[[ Working data, beginning ]]
/-! ### No refusal (R70)

`conclude` answers a next state or a fault. Every instruction, and so every Step, is the `conclude` of its checks. -/

theorem conclude_ne_refused (e : Except Fault State) (r : Refusal) : conclude e ≠ .refused r := by
  cases e <;> nofun

theorem execCall_eq_conclude (nnn : Addr12) (s : State) :
    execCall nnn s = conclude (s.push.map (·.setPc (target nnn))) := by
  rw [execCall]
  cases s.push <;> rfl

theorem execDrw_eq_conclude (x y : Reg) (n : Nat) (s : State) :
    execDrw x y n s = conclude ((s.blit (s.reg x).toNat (s.reg y).toNat n 0 s.disp false).map
      fun p => (s.setDisp p.1).setReg regF (flagByte p.2)) := by
  rw [execDrw]
  cases s.blit (s.reg x).toNat (s.reg y).toNat n 0 s.disp false <;> rfl

theorem execSkp_eq_conclude (x : Reg) (s : State) :
    execSkp x s = conclude ((s.keyLatch (s.reg x).toNat).map s.skipIf) := by
  rw [execSkp]
  cases s.keyLatch (s.reg x).toNat <;> rfl

theorem execSknp_eq_conclude (x : Reg) (s : State) :
    execSknp x s = conclude ((s.keyLatch (s.reg x).toNat).map fun down => s.skipIf (!down)) := by
  rw [execSknp]
  cases s.keyLatch (s.reg x).toNat <;> rfl

/-- Every instruction "either completes, ... or raises one fault" (R76). -/
theorem exec_eq_conclude (i : Instr) (s : State) : ∃ e, exec i s = conclude e := by
  cases i with
  | call nnn => exact ⟨_, execCall_eq_conclude nnn s⟩
  | drw x y n => exact ⟨_, execDrw_eq_conclude x y n s⟩
  | skp x => exact ⟨_, execSkp_eq_conclude x s⟩
  | sknp x => exact ⟨_, execSknp_eq_conclude x s⟩
  | ret | ldB | dump | load => exact ⟨_, rfl⟩
  | _ => exact ⟨.ok _, rfl⟩

theorem step_eq_conclude (s : State) : ∃ e, step s = conclude e := by
  unfold step
  split
  · exact ⟨.error _, rfl⟩
  · split
    · exact ⟨.ok s, rfl⟩
    · split
      · exact ⟨.error _, rfl⟩
      · exact exec_eq_conclude _ _

/-- Settles O17: a Step is the `conclude` of its checks. -/
theorem noStepIsRefused : Obligations.NoStepIsRefused := by
  intro s r
  obtain ⟨e, he⟩ := step_eq_conclude s
  exact he ▸ conclude_ne_refused e r

end Sys2Proof.Machine
end

section
/-! PROOFS. Control transfer (41_flow.md R85 to R92): jumps, the self-jump, calls and returns, skips. -/

namespace Sys2Proof.Machine

/-! ### Jumps (R86, R92) -/

/-- The furthest sum is 0xFFF + 0xFF, so 16 bits hold it (R92). -/
theorem toNat_target_add_widen (nnn : Addr12) (b : Byte) :
    (target nnn + widen b).toNat = nnn.toNat + b.toNat := by
  have := nnn.isLt
  have := b.isLt
  rw [BitVec.toNat_add, toNat_target, toNat_widen]
  omega

/-- Settles O23: both jumps are one write to `pc`, and neither the address nor the sum wraps. -/
theorem jumpsSetPc : Obligations.JumpsSetPc := fun s nnn =>
  ⟨⟨_, rfl, toNat_target nnn, (agree_setPc s _).sameExcept⟩,
    ⟨_, rfl, toNat_target_add_widen nnn (s.reg 0), (agree_setPc s _).sameExcept⟩⟩

/-- A Step at a jump to its own address: the jump undoes the fetch advance (R86). -/
theorem step_selfJump {s : State} {nnn : Addr12} (hf : s.fault = none) (hw : s.wait = none)
    (hfetch : s.fetch = .ok (encode (.jp nnn))) (hpc : s.pc.toNat = nnn.toNat) : step s = .next s := by
  have hnext : s.nextInstr = .ok (.jp nnn) := State.nextInstr_ok hfetch (decodeOfEncodeIsTheInstruction _ rfl)
  have htarget : target nnn = s.pc := BitVec.eq_of_toNat_eq ((toNat_target nnn).trans hpc.symm)
  calc step s
    _ = exec (.jp nnn) s.advance := step_running s _ hf hw hnext
    _ = .next (s.setPc (target nnn)) := rfl
    _ = .next s := by rw [htarget]; rfl

/-- Settles O15: one Step leaves the state, and so do any number of them. -/
theorem selfJumpChangesNothing : Obligations.SelfJumpChangesNothing := fun _ _ n hf hw hfetch hpc =>
  run_of_step_eq_self (M := core) (step_selfJump hf hw hfetch hpc) n

/-! ### Calls and returns (R85, R87) -/

theorem exec_call_push_ok (nnn : Addr12) {s u : State} (h : s.push = .ok u) :
    exec (.call nnn) s = .next (u.setPc (target nnn)) := by
  simp only [exec, execCall, h]

theorem exec_call_push_error (nnn : Addr12) {s : State} {f : Fault} (h : s.push = .error f) :
    exec (.call nnn) s = .fault f := by
  simp only [exec, execCall, h, raise]

/-- Settles O24: CALL is the push, then the jump; a full stack refuses the push. -/
theorem callPushesAndJumps : Obligations.CallPushesAndJumps := by
  refine fun s nnn => ⟨fun h => ?_, fun h => exec_call_push_error nnn (State.push_full s h)⟩
  have hexec := exec_call_push_ok nnn (State.push_ok s h)
  refine ⟨_, hexec, Vector.getElem_set_self h, fun k hk hne => ?_, rfl, toNat_target nnn, (exec_agree hexec).sameExcept⟩
  exact Vector.getElem_set_ne h hk hne.symm

/-- Settles O25: RET is the pop, which an empty stack refuses. -/
theorem returnPopsTheNewestAddress : Obligations.ReturnPopsTheNewestAddress := by
  refine fun s => ⟨fun h => ?_, fun h => congrArg conclude (State.pop_empty s h)⟩
  have hexec : exec .ret s = .next _ := congrArg conclude (State.pop_ok s h)
  exact ⟨_, hexec, rfl, Nat.sub_add_cancel h, (exec_agree hexec).sameExcept⟩

/-- A pop after a push, from whatever `pc`, restores the state but for the entry that the push wrote (R85). -/
theorem State.pop_push {s t : State} (w : Word) (h : s.push = .ok t) :
    (t.setPc w).pop = .ok { s with stack := t.stack } := by
  obtain ⟨hs, rfl⟩ := State.push_inv h
  rw [State.pop_ok _ (Nat.succ_pos s.sp.val)]
  simp [State.setPc]

theorem agree_withStack (s : State) (v : Vector Word 16) : Agree [.stack] s { s with stack := v } := by
  intro e he; cases e <;> simp [Elem.SameField] at he ⊢

/-- Settles O26: the RET pops what the CALL pushed, and the push wrote `stack[sp]` alone. -/
theorem callThenReturnRestoresPc : Obligations.CallThenReturnRestoresPc := by
  intro s t nnn w h
  obtain ⟨u, hpush, rfl⟩ := execCall_inv h
  refine ⟨_, congrArg conclude (State.pop_push w hpush), (agree_withStack s _).sameExcept, fun k hk hne => ?_⟩
  obtain ⟨hs, rfl⟩ := State.push_inv hpush
  exact Vector.getElem_set_ne hs hk hne.symm

/-! ### Skips (R88 to R91) -/

/-- A skip whose test `c` decides `P`, from a `pc` within the bound of R14, under which the extra 2 does not wrap. -/
theorem skipIf_spec {s : State} {c : Bool} {P : Prop} [Decidable P] (hpc : s.pc.toNat ≤ 0x10FE) (hc : c = true ↔ P) :
    SameExcept [.pc] s (s.skipIf c) ∧ (s.skipIf c).pc.toNat = if P then s.pc.toNat + 2 else s.pc.toNat := by
  refine ⟨(agree_skipIf s c).sameExcept, ?_⟩
  have htaken : (s.pc + 2).toNat = s.pc.toNat + 2 := by bv_omega
  simp only [State.skipIf_pc, hc, apply_ite BitVec.toNat, htaken]

/-- Settles O27: each is a skip on the Boolean form of its condition. -/
theorem skipsAdvancePcWhenTheirConditionHolds : Obligations.SkipsAdvancePcWhenTheirConditionHolds :=
  fun _ _ _ _ hpc =>
    ⟨⟨_, rfl, skipIf_spec hpc beq_iff_eq⟩, ⟨_, rfl, skipIf_spec hpc bne_iff_ne⟩,
      ⟨_, rfl, skipIf_spec hpc beq_iff_eq⟩, ⟨_, rfl, skipIf_spec hpc bne_iff_ne⟩⟩

end Sys2Proof.Machine
end

section
/-! PROOFS. Loads, arithmetic and logic, random (42_load_alu.md R100 to R113), and the writes to the index register
(45_index_memory.md R140, R141). -/

namespace Sys2Proof.Machine

/-! ### Draws of the random source (R113, R157) -/

theorem draws_mem_writes {i : Instr} (h : .draws ∈ writes i) : ∃ x kk, i = .rnd x kk := by
  cases i <;> simp [writes] at h ⊢

theorem agree_latch (s : State) (f : Fault) : Agree [.fault] s (s.latch f) := by
  intro e he; cases e <;> simp [Elem.SameField] at he ⊢

/-- The transaction Step answers Executed with the next state of its instruction, or leaves all but the fault latch as
it was: on a faulted core (R161), while a key is awaited (R72), and when it raises (log 4). -/
theorem transact_step_cases (s : State) :
    (∃ i t, s.nextInstr = .ok i ∧ exec i s.advance = .next t ∧ transact .step s = (.executed, t)) ∨
      ((transact .step s).1 ≠ .executed ∧ Agree [.fault] s (transact .step s).2) := by
  cases hf : s.fault with
  | some f =>
    rw [transact_faulted hf (.inl rfl)]
    exact .inr ⟨nofun, .refl _ s⟩
  | none =>
    cases hw : s.wait with
    | some x =>
      rw [transact_step_awaiting hf hw]
      exact .inr ⟨nofun, .refl _ s⟩
    | none =>
      have hrun : transact .step s = settle s .executed (step s) := by simp [transact, unlessFaulted, hf, hw]
      rw [hrun]
      cases hstep : step s with
      | next t =>
        obtain ⟨-, ⟨hwait, -⟩ | ⟨-, i, hi, he⟩⟩ := step_inv hstep
        · simp [hw] at hwait
        · exact .inl ⟨i, t, hi, he, rfl⟩
      | fault f => exact .inr ⟨nofun, agree_latch s f⟩
      | refused r => exact absurd hstep (noStepIsRefused s r)

/-- No transaction but Step draws; Reset and Load keep the counter (R157, log 1). -/
theorem Leaves.draws_of_ne_step {s u : State} {tr : Transaction} (h : Leaves s tr u) (htr : tr ≠ .step) :
    u.draws = s.draws := by
  cases h with
  | executed => exact absurd rfl htr
  | keyDown k => exact agree_wake (s.setKey k true) k .draws (by simp)
  | same | latched | reset | load | tick | keyUp => rfl

/-- Settles O34: a Step that executes has the exact frame of its instruction, in which RND alone names the counter; any
other Step, and any other transaction, leaves the counter. -/
theorem onlyExecutedRandomDraws : Obligations.OnlyExecutedRandomDraws := by
  intro tr s
  by_cases htr : tr = .step
  · subst htr
    obtain ⟨i, t, hi, he, htransact⟩ | ⟨hanswer, hframe⟩ := transact_step_cases s
    · rw [htransact]
      by_cases hrnd : ∃ x kk, i = .rnd x kk
      · obtain ⟨x, kk, rfl⟩ := hrnd
        cases he
        exact .inl ⟨rfl, rfl, rfl, x, kk, hi⟩
      · refine .inr ⟨exec_agree he .draws (mt draws_mem_writes hrnd), ?_⟩
        rintro ⟨-, -, x, kk, hi'⟩
        exact hrnd ⟨x, kk, Except.ok.inj (hi.symm.trans hi')⟩
    · exact .inr ⟨hframe .draws (by simp), fun ⟨_, h, _⟩ => hanswer h⟩
  · exact .inr ⟨(transact_leaves tr s).draws_of_ne_step htr, fun ⟨h, _⟩ => htr h⟩

/-- Settles O33: one register write on the state with the draw counted; the frame is that of every RND. -/
theorem randomIsTheDrawUnderTheMask : Obligations.RandomIsTheDrawUnderTheMask := by
  intro s x kk
  have hexec : exec (.rnd x kk) s = .next (s.takeRandom (Config.randomByte s.draws) x kk) := rfl
  refine ⟨_, hexec, fun k => ?_, rfl, exec_reg_frame hexec, (exec_agree hexec).sameExcept⟩
  rw [State.takeRandom, State.reg_setReg_same, BitVec.getLsbD_and]

/-! ### One register written, no flag (R100 to R102, R105 to R107) -/

theorem onlyRegs_setReg (s : State) (r : Reg) (b : Byte) : OnlyRegs (· = r) s (s.setReg r b) :=
  ⟨fun _ h => State.reg_setReg_ne s b h, (agree_setReg s r b).sameExcept⟩

/-- Settles O28: each is one register write, and `BitVec` addition is the sum modulo 256. -/
theorem loadsAndAddImmediateWriteVx : Obligations.LoadsAndAddImmediateWriteVx := by
  refine fun s x y kk => ⟨⟨_, rfl, State.reg_setReg_same s x kk, onlyRegs_setReg s x _⟩,
    ⟨_, rfl, ?_, onlyRegs_setReg s x _⟩, ⟨_, rfl, State.reg_setReg_same s x _, onlyRegs_setReg s x _⟩⟩
  rw [State.reg_setReg_same, BitVec.toNat_add]

/-- Settles O29: each is one register write of the bitwise combination. -/
theorem logicCombinesBitByBit : Obligations.LogicCombinesBitByBit := by
  refine fun s x y => ⟨⟨_, rfl, fun k => ?_, onlyRegs_setReg s x _⟩, ⟨_, rfl, fun k => ?_, onlyRegs_setReg s x _⟩,
    ⟨_, rfl, fun k => ?_, onlyRegs_setReg s x _⟩⟩
  · rw [State.reg_setReg_same, BitVec.getLsbD_or]
  · rw [State.reg_setReg_same, BitVec.getLsbD_and]
  · rw [State.reg_setReg_same, BitVec.getLsbD_xor]

/-! ### Result and flag (R104, R108 to R112) -/

theorem toNat_flagByte (c : Bool) : (flagByte c).toNat = c.toNat := by
  cases c <;> rfl

/-- The two writes of a flag-writing operation with result `m` and flag `f`: the flag is last, so `VF` holds it whatever
`x` is, and `V[x]` holds the result unless it is `VF` (R104, D11). -/
theorem writeWithFlag_spec (s : State) (x : Reg) {b : Byte} {c : Bool} {m f : Nat} (hb : b.toNat = m)
    (hc : c.toNat = f) :
    (x ≠ regF → ((s.writeWithFlag x b c).reg x).toNat = m) ∧ ((s.writeWithFlag x b c).reg regF).toNat = f ∧
      OnlyRegs (fun r => r = x ∨ r = regF) s (s.writeWithFlag x b c) := by
  refine ⟨fun hx => ?_, ?_, fun r hr => ?_, (agree_writeWithFlag s x b c).sameExcept⟩
  · rw [State.writeWithFlag_eq, State.reg_setReg_ne _ _ hx, State.reg_setReg_same, hb]
  · rw [State.writeWithFlag_eq, State.reg_setReg_same, toNat_flagByte, hc]
  · obtain ⟨hx, hf⟩ := not_or.mp hr
    exact reg_writeWithFlag_ne s b c hx hf

theorem toNat_sub_byte (a b : Byte) : (a - b).toNat = (a.toNat + 256 - b.toNat) % 256 := by
  bv_omega

theorem toNat_shrOut (a : Byte) : (shrOut a).toNat = a.toNat % 2 := by
  rw [shrOut, BitVec.getLsbD, Nat.toNat_testBit, pow_zero, Nat.div_one]

theorem toNat_shlOut (a : Byte) : (shlOut a).toNat = a.toNat / 128 := by
  have := a.isLt
  rw [shlOut, BitVec.getLsbD, Nat.toNat_testBit]
  omega

theorem toNat_ushiftRight_one (a : Byte) : (a >>> 1).toNat = a.toNat / 2 := by
  rw [BitVec.toNat_ushiftRight, Nat.shiftRight_one]

theorem toNat_shiftLeft_one (a : Byte) : (a <<< 1).toNat = 2 * a.toNat % 256 := by
  rw [BitVec.toNat_shiftLeft, Nat.shiftLeft_eq, pow_one, Nat.mul_comm]

/-- Settles O30: `BitVec` addition is the sum modulo 256, and the flag decides the carry. -/
theorem addSetsSumAndCarry : Obligations.AddSetsSumAndCarry := fun s x _ =>
  ⟨_, rfl, writeWithFlag_spec s x (BitVec.toNat_add _ _) (Bool.cond_decide _ _ _)⟩

/-- Settles O31: the two differ in which operand is the minuend. -/
theorem subtractsSetDifferenceAndStrictFlag : Obligations.SubtractsSetDifferenceAndStrictFlag := fun s x _ =>
  ⟨⟨_, rfl, writeWithFlag_spec s x (toNat_sub_byte _ _) (Bool.cond_decide _ _ _)⟩,
    ⟨_, rfl, writeWithFlag_spec s x (toNat_sub_byte _ _) (Bool.cond_decide _ _ _)⟩⟩

/-- Settles O32: a shift is the halved or the doubled operand, with its lowest or highest bit as the flag. -/
theorem shiftsHalveAndDoubleWithTheBitShiftedOut : Obligations.ShiftsHalveAndDoubleWithTheBitShiftedOut := fun s x _ =>
  ⟨⟨_, rfl, writeWithFlag_spec s x (toNat_ushiftRight_one _) (toNat_shrOut _)⟩,
    ⟨_, rfl, writeWithFlag_spec s x (toNat_shiftLeft_one _) (toNat_shlOut _)⟩⟩

/-! ### The index register (R103, R140, R141) -/

theorem toNat_add_widen (w : Word) (b : Byte) : (w + widen b).toNat = (w.toNat + b.toNat) % 65536 := by
  rw [BitVec.toNat_add, toNat_widen]

/-- Settles O46: each is one write to `I`. -/
theorem indexRegisterWrites : Obligations.IndexRegisterWrites := fun s x nnn =>
  ⟨⟨_, rfl, toNat_target nnn, (agree_setI s _).sameExcept⟩,
    ⟨_, rfl, toNat_add_widen s.i (s.reg x), (agree_setI s _).sameExcept⟩,
    ⟨_, rfl, toNat_glyphAddr (s.reg x), (agree_setI s _).sameExcept⟩⟩

end Sys2Proof.Machine
end

section
/-! PROOFS. The display (43_display.md R121 to R124): CLS, the placement of a sprite byte, and DRW where it fits, where
it does not, and twice. -/

namespace Sys2Proof.Machine

/-! ### Clear (R121) -/

/-- Settles O35: CLS replaces the display by 32 zero rows. -/
theorem clearZeroesEveryRow : Obligations.ClearZeroesEveryRow := fun s =>
  ⟨_, rfl, fun _ h => Vector.getElem_replicate h, (agree_setDisp s _).sameExcept⟩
[[ Working data, end ]]
■ **What you should do**
Above are the records; copy exactly the lines from the line with "the minuend. -/" through the line with "(Bool.cond_decide _ _ _)⟩⟩", both included.

■ **Written solution**
/-- Settles O31: the two differ in which operand is the minuend. -/
theorem subtractsSetDifferenceAndStrictFlag : Obligations.SubtractsSetDifferenceAndStrictFlag := fun s x _ =>
  ⟨⟨_, rfl, writeWithFlag_spec s x (toNat_sub_byte _ _) (Bool.cond_decide _ _ _)⟩,
    ⟨_, rfl, writeWithFlag_spec s x (toNat_sub_byte _ _) (Bool.cond_decide _ _ _)⟩⟩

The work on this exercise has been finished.